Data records
- - - - -
-- ==== Sys2Proof/Machine/Port.lean ====
section
/-! DEFINITION. The block at its ports: what is executed next, and how the host presents an operation (R51, R58, R63,
R73, R184). -/

namespace Sys2Proof.Machine

/-- One step at the ports: the oldest presented input is taken and its operation executed (R58). With nothing
presented the block "holds its state unchanged and does nothing" (R184). -/
def takeNext (s : State) : Host.Outcome State Fault Refusal :=
  match s.stream with
  | [] => .next s
  | p :: rest => exec (decode p) { s with stream := rest }

/-- The host presents a word of the opcode table's numbering, ahead of everything else it has presented. A word no
port carries presents nothing. -/
def presentWord (s : State) (nbits w : Nat) : State :=
  match portInput nbits w with
  | .ok p => { s with stream := p :: s.stream }
  | .error _ => s

/-- The kinds of edge event (R10, R73). -/
inductive EdgeKind where
  | rising
  | falling
  | either
  deriving DecidableEq, Repr

/-- The kind codes, `op[1:0]` of an event command (R73). -/
def kindCode (k : EdgeKind) : BitVec 2 :=
  match k with
  | .rising => 0
  | .falling => 1
  | .either => 2

/-- The command the host's edge source makes of a notification: kind code and tick put together, `op[2]` 0 (R73). -/
def notification (k : EdgeKind) (tick : Tick) : PortInput := .cmd (0#1 ++ kindCode k ++ tick)

end Sys2Proof.Machine
end

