-- ==== Sys2Proof/Safety.lean ====
section
/-! DEFINITION. What counts as a sound state and a safe run: the invariants of spec/10_state.md R33 to R36, sequences
of operations in the one total order of R58, and the stretch of a run that stays within one frame (R127, R207). -/

namespace Sys2Proof.Machine

/-- The frame decoder's reachable states, made inductive: R33, the bounds of R34 and R35 position by position, R36,
and that IncompleteFrame is never stored (R28). -/
abbrev FdState.Inv (c : Config) (f : FdState) : Prop :=
  -2 ≤ f.bitIndex.toInt ∧ f.bitIndex.toInt ≤ 40
  ∧ f.humidityAccum.toNat < 2 ^ (min f.bitIndex.toInt 8).toNat
  ∧ f.temperatureAccum.toNat < 2 ^ (min (f.bitIndex.toInt - 16) 8).toNat
  ∧ f.checksumAccum.toNat < (c.chkSentinel.toNat + 1) * 2 ^ (f.bitIndex.toInt - 32).toNat
  ∧ (f.error = .checksumMismatch → f.bitIndex.toInt = 40)
  ∧ f.error ≠ .incompleteFrame

/-- The invariant of the machine: the sizes of R5, legal parameters (R30) and a frame decoder as runs leave it. -/
abbrev State.Inv (s : State) : Prop := s.cfg.Sized ∧ s.cfg.Legal ∧ s.fd.Inv s.cfg

/-- Operations one after another, each seeing every effect of the earlier ones (R58); a refusal ends the run for good
(R173). -/
def execAll (is : List Instr) (s : State) : Host.Outcome State Fault Refusal :=
  match is with
  | [] => .next s
  | i :: rest =>
    match exec i s with
    | .next t => execAll rest t
    | .fault r => .fault r
    | .refused r => .refused r

/-- The operation begins a new frame in state `s`: RESET, or a FALL that passes the debounce stage and whose `diff`
exceeds `FALL_TH` (R122, R200). -/
def beginsFrame (i : Instr) (s : State) : Bool :=
  match i with
  | .fall tick => dbPasses s.cfg s.db tick && isFrameStart s.cfg s.fd tick
  | .reset => true
  | .rise _ => false
  | .either _ => false
  | .read => false
  | .reserved3 => false
  | .reserved6 => false
  | .reserved7 => false
  | .tdiff _ _ => false

/-- The operations, run from `s`, are never refused and none begins a new frame. -/
def withinFrame (is : List Instr) (s : State) : Bool :=
  match is with
  | [] => true
  | i :: rest =>
    !beginsFrame i s &&
      match exec i s with
      | .next t => withinFrame rest t
      | .fault _ => false
      | .refused _ => false

/-- The host keeps duty (b) of R190: everything it has presented names an operation. -/
def State.hostKeepsToOperations (s : State) : Bool := s.stream.all fun p => (decode p).wellFormed

/-- The block `k` ticks later: both stored ticks moved on by `k`, modulo 2^32. -/
def shiftState (k : Tick) (s : State) : State :=
  { s with
    fd := { s.fd with lastHighTick := s.fd.lastHighTick + k }
    db := { s.db with lastAcceptedTick := s.db.lastAcceptedTick + k } }

/-- The operation with every tick operand moved on by `k`, modulo 2^32. -/
def shiftInstr (k : Tick) (i : Instr) : Instr :=
  match i with
  | .rise t => .rise (t + k)
  | .fall t => .fall (t + k)
  | .either t => .either (t + k)
  | .read => .read
  | .reset => .reset
  | .reserved3 => .reserved3
  | .reserved6 => .reserved6
  | .reserved7 => .reserved7
  | .tdiff e l => .tdiff (e + k) (l + k)

/-- `f` on the next state, where there is one. -/
def mapNext (f : State → State) (o : Host.Outcome State Fault Refusal) : Host.Outcome State Fault Refusal :=
  match o with
  | .next s => .next (f s)
  | .fault r => .fault r
  | .refused r => .refused r

/-- The operation is an event command with this tick (R73). -/
def isEventAt (i : Instr) (tick : Tick) : Prop := i = .rise tick ∨ i = .fall tick ∨ i = .either tick

/-- The commands of one pulse: the falling edge at `p.1` and the rising edge at `p.2` (R129). -/
def pulse (p : Tick × Tick) : List Instr := [.fall p.1, .rise p.2]

/-- The number of which `bits` are the binary digits, most significant first (R52). -/
def msbFirst (bits : List Bool) : Nat := bits.foldl (fun n b => 2 * n + b.toNat) 0

end Sys2Proof.Machine
end

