/-- READ exposes only the classification, temperature and humidity (R31): states that agree on the stored error, on
whether 40 bits have come, and on the two accumulators give the same response, whatever else they hold. -/
def Obligations.ReadHidesTheRest : Prop :=
  ∀ s t : State, s.cfg.Sized → t.cfg.Sized → s.fd.error = t.fd.error → (s.fd.bitIndex.toInt < 40 ↔ t.fd.bitIndex.toInt < 40) →
    s.fd.temperatureAccum = t.fd.temperatureAccum → s.fd.humidityAccum = t.fd.humidityAccum →
    ∃ r : Response, exec .read s = .next { s with rsp := r } ∧ exec .read t = .next { t with rsp := r }

/-- R200 and R202: RESET writes every field of R20 and no parameter, and its response is all 0. -/
def Obligations.ResetRule : Prop :=
  ∀ (tick : Tick) (s : State), s.cfg.Sized → decode (.cmd (0b101#3 ++ tick)) = .reset ∧
    exec .reset s = .next { s with
      fd := { bitIndex := BitVec.ofInt 8 (-2), checksumAccum := 0, temperatureAccum := 0, humidityAccum := 0,
              lastHighTick := 0, error := .noError }
      db := { lastAcceptedTick := 0 }
      rsp := ⟨false, false, false, 0⟩ } ∧
    ∀ c : Config, (State.powerOn c).cfg = c

/-- R201: power-on leaves the block in the state RESET writes, and so does making a new instance, whatever its
parameters. That nothing is presented and nothing driven at power-on is the model's choice (log entries 2 and 3) and is
not stated here. -/
def Obligations.PowerOnIsReset : Prop :=
  ∀ (c : Config) (s : State), s.cfg = c → ∃ t, exec .reset s = .next t ∧ t.fd = (State.powerOn c).fd ∧
    t.db = (State.powerOn c).db ∧ t.cfg = (State.powerOn c).cfg

/-- What reset leaves: every field at the value of R20's table, the parameters at the values of R5 (all fourteen rows)
and legal (R30), and a READ straight after it gives IncompleteFrame, 0, 0 (R203, marked derived). -/
def Obligations.ResetLeavesTheTablesValues : Prop :=
  (State.reset.fd.bitIndex.toInt = -2 ∧ State.reset.fd.checksumAccum = 0 ∧ State.reset.fd.temperatureAccum = 0 ∧
    State.reset.fd.humidityAccum = 0 ∧ State.reset.fd.lastHighTick = 0 ∧ State.reset.fd.error = .noError ∧
    State.reset.db.lastAcceptedTick = 0) ∧
  State.reset.cfg = ⟨250000, 50, 200, 256, false, 100000, .pow32, 32, 4294967296, 40, -2, 17, 16, 8⟩ ∧
  State.reset.cfg.Sized ∧ State.reset.cfg.Legal ∧
  ∃ t, exec .read State.reset = .next t ∧ t.rsp.frame = 0x100000000#34

/-- R78: a reserved command is refused, with no step: by its meaning, and by the step that finds it presented. -/
def Obligations.ReservedIsRefused : Prop :=
  ∀ s : State,
    exec .reserved3 s = .refused .reservedOp ∧ exec .reserved6 s = .refused .reservedOp ∧
    exec .reserved7 s = .refused .reservedOp ∧
    ∀ (w : CmdWord) (rest : List PortInput),
      (opField w = 0b011#3 ∨ opField w = 0b110#3 ∨ opField w = 0b111#3) →
      step { s with stream := .cmd w :: rest } = .refused .reservedOp

/-- Nothing but a reserved command stops the block (R170, R172, R173): a step gives a next state unless the input it
takes has a reserved operation code; and a host that keeps to operations (R190 (b)) is never stopped. -/
def Obligations.OnlyReservedStops : Prop :=
  (∀ s : State, (∃ t, step s = .next t) ∨
    (step s = .refused .reservedOp ∧ ∃ (w : CmdWord) (rest : List PortInput), s.stream = .cmd w :: rest ∧
      (opField w = 0b011#3 ∨ opField w = 0b110#3 ∨ opField w = 0b111#3))) ∧
  (∀ s : State, s.hostKeepsToOperations = true → ∃ t, step s = .next t ∧ t.hostKeepsToOperations = true)

/-- R173: a run has no fault-like outcome but the refusal of a reserved command, and a run that meets one is refused
for good: no later operation clears the mark. -/
def Obligations.RefusalIsForGood : Prop :=
  (∀ (is : List Instr) (s : State), (∃ t, execAll is s = .next t) ∨ execAll is s = .refused .reservedOp) ∧
  ∀ (before after : List Instr) (i : Instr) (s t : State), execAll before s = .next t → i.wellFormed = false →
    execAll (before ++ i :: after) s = .refused .reservedOp

/-- The invariant holds at reset, and at power-on with every legal setting of the control registers of
a block of the sizes of R5. -/
def Obligations.ResetMeetsInv : Prop :=
  State.Inv State.reset ∧ ∀ c : Config, c.Sized → c.Legal → State.Inv (State.powerOn c)

/-- Every step keeps the invariant (R28, R33 to R36, position by position). -/
def Obligations.StepKeepsInv : Prop :=
  ∀ s t : State, State.Inv s → step s = .next t → State.Inv t

/-- The bounds of R33 to R36 (marked derived) and R28, after any operations on a block at power-on. -/
def Obligations.ReachableBounds : Prop :=
  ∀ (c : Config) (is : List Instr) (t : State), c.Sized → c.Legal → execAll is (State.powerOn c) = .next t →
    (-2 ≤ t.fd.bitIndex.toInt ∧ t.fd.bitIndex.toInt ≤ 40) ∧
    t.fd.humidityAccum.toNat ≤ 255 ∧ t.fd.temperatureAccum.toNat ≤ 255 ∧
    t.fd.checksumAccum.toNat ≤ c.chkSentinel.toNat * 2 ^ 8 + 255 ∧
    (t.fd.error = .checksumMismatch → t.fd.bitIndex.toInt = 40) ∧ t.fd.error ≠ .incompleteFrame

/-- A long pulse while `bit_index` <= 39 makes the frame's comparison fail, whatever the data bits are (R127, marked
derived): once 40 bits are in, and until the next frame begins, the stored error is ChecksumMismatch. -/
def Obligations.LongPulseForcesMismatch : Prop :=
  ∀ (s : State) (tick : Tick) (is : List Instr), State.Inv s → s.fd.bitIndex.toInt ≤ 39 →
    dbPasses s.cfg s.db tick = true → s.cfg.longTh ≤ tickDiff s.cfg s.fd.lastHighTick tick →
    withinFrame (.rise tick :: is) s = true →
    ∃ t : State, execAll (.rise tick :: is) s = .next t ∧
      (t.fd.bitIndex.toInt = 40 → t.fd.error = .checksumMismatch)

/-- A well-formed frame decodes (R129, marked derived; R52, R53, R125): a frame-start FALL, then 42 rising edges with
a falling edge of `diff <= FALL_TH` before each later one, none of the pulses long. The first two pulses carry no
frame bit; the other 40 are read as bits, MSB first, by the pulse width. The last asks for the watchdog to be disabled,
and READ then gives the humidity and temperature bytes, with NoError exactly when the checksum byte is the low 8 bits
of their sum. -/
def Obligations.FrameDecodes : Prop :=
  ∀ (s : State) (pulses : List (Tick × Tick)), s.cfg.Sized → s.cfg.dbEn = false → pulses.length = 42 →
    (∀ p, pulses.head? = some p → s.cfg.fallTh < tickDiff s.cfg s.fd.lastHighTick p.1) →
    List.IsChain (fun p q => tickDiff s.cfg p.1 q.1 ≤ s.cfg.fallTh) pulses →
    (∀ p ∈ pulses, tickDiff s.cfg p.1 p.2 < s.cfg.longTh) →
    let bits := (pulses.map fun p => decide (s.cfg.bit1Th ≤ tickDiff s.cfg p.1 p.2)).drop 2
    let humidity := msbFirst (bits.take 8)
    let temperature := msbFirst ((bits.drop 16).take 8)
    let checksum := msbFirst ((bits.drop 32).take 8)
    ∃ t : State, execAll (pulses.flatMap pulse) s = .next t ∧
      t.fd.bitIndex.toInt = 40 ∧ t.rsp.wdDisable = true ∧
      exec .read t = .next { t with rsp := ⟨false, false, true,
        frameWord (if checksum = (humidity + temperature) % 256 then .noError else .checksumMismatch)
          (BitVec.ofNat 16 temperature) (BitVec.ofNat 16 humidity)⟩ }

/-- Read cycles too close together (R207, marked derived): with 40 bits in and no new frame begun, no operation
changes what READ gives. -/
def Obligations.CompletedFrameStays : Prop :=
  ∀ (s : State) (is : List Instr), s.cfg.Sized → s.fd.bitIndex.toInt = 40 → withinFrame is s = true →
    ∃ t : State, execAll is s = .next t ∧ t.fd.bitIndex.toInt = 40 ∧
      t.fd.humidityAccum = s.fd.humidityAccum ∧ t.fd.temperatureAccum = s.fd.temperatureAccum ∧
      t.fd.error = s.fd.error ∧ Response.ofRead t.cfg t.fd = Response.ofRead s.cfg s.fd

/-- Which operations write which field (the last column of R20's table, R21, R27, R29, R30, R202), over all
operations; no operation writes a parameter. (`tickOf` is the tick at the width `TICK_BITS`: the tick itself with the
sizes of R5.) -/
def Obligations.FieldWriters : Prop :=
  ∀ (i : Instr) (s t : State), exec i s = .next t →
    (t.fd.lastHighTick ≠ s.fd.lastHighTick → i = .reset ∨ ∃ tick, i = .fall tick) ∧
    (t.fd.bitIndex ≠ s.fd.bitIndex ∨ t.fd.checksumAccum ≠ s.fd.checksumAccum ∨
      t.fd.temperatureAccum ≠ s.fd.temperatureAccum ∨ t.fd.humidityAccum ≠ s.fd.humidityAccum ∨
      t.fd.error ≠ s.fd.error → i = .reset ∨ (∃ tick, i = .fall tick) ∨ ∃ tick, i = .rise tick) ∧
    (t.db ≠ s.db →
      i = .reset ∨ (s.cfg.dbEn = true ∧ ∃ tick, isEventAt i tick ∧ t.db.lastAcceptedTick = tickOf s.cfg tick)) ∧
    t.cfg = s.cfg ∧ t.stream = s.stream

/-- Idempotence (R57, marked derived): READ, RESET and TDIFF repeated give the same state and response; so do FALL and
EITHER repeated with the same tick while debounce is off; with debounce on any event repeated with the same tick is
filtered; RISE below position 40 is not idempotent. -/
def Obligations.RepeatedOperations : Prop :=
  (∀ s t : State, exec .read s = .next t → exec .read t = .next t) ∧
  (∀ s t : State, exec .reset s = .next t → exec .reset t = .next t) ∧
  (∀ (e l : Tick) (s t : State), exec (.tdiff e l) s = .next t → exec (.tdiff e l) t = .next t) ∧
  (∀ (tick : Tick) (s t : State), s.cfg.dbEn = false → exec (.fall tick) s = .next t → exec (.fall tick) t = .next t) ∧
  (∀ (tick : Tick) (s t : State), s.cfg.dbEn = false → exec (.either tick) s = .next t →
    t.fd = s.fd ∧ t.db = s.db ∧ exec (.either tick) t = .next t) ∧
  (∀ (i : Instr) (tick : Tick) (s t : State), isEventAt i tick → s.cfg.dbEn = true → exec i s = .next t →
    exec i t = .next { t with rsp := ⟨false, false, false, 0⟩ }) ∧
  (∀ (tick : Tick) (s t : State), s.cfg.Sized → dbPasses s.cfg s.db tick = true → s.fd.bitIndex.toInt < 40 →
    exec (.rise tick) s = .next t → t.fd.bitIndex ≠ s.fd.bitIndex)

/-- Only differences of ticks count (R100, R103, R121, R206): with `DB_MAX_TICK` = 2^32, moving every stored tick and
every tick operand on by `k` modulo 2^32 changes nothing else, for every operation but RESET, which stores tick 0. -/
def Obligations.OnlyTickDifferencesCount : Prop :=
  ∀ (k : Tick) (i : Instr) (s : State), s.cfg.Sized → s.cfg.dbMaxTick = .pow32 → i ≠ .reset →
    exec (shiftInstr k i) (shiftState k s) = mapNext (shiftState k) (exec i s)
- - - - -
• [Exercise directions]
All lines in the records with the string "after" should be copied out.

• [Task output]
/-- Operations one after another, each seeing every effect of the earlier ones (R58); a refusal ends the run for good
and legal (R30), and a READ straight after it gives IncompleteFrame, 0, 0 (R203, marked derived). -/
  ∀ (before after : List Instr) (i : Instr) (s t : State), execAll before s = .next t → i.wellFormed = false →
    execAll (before ++ i :: after) s = .refused .reservedOp
/-- The bounds of R33 to R36 (marked derived) and R28, after any operations on a block at power-on. -/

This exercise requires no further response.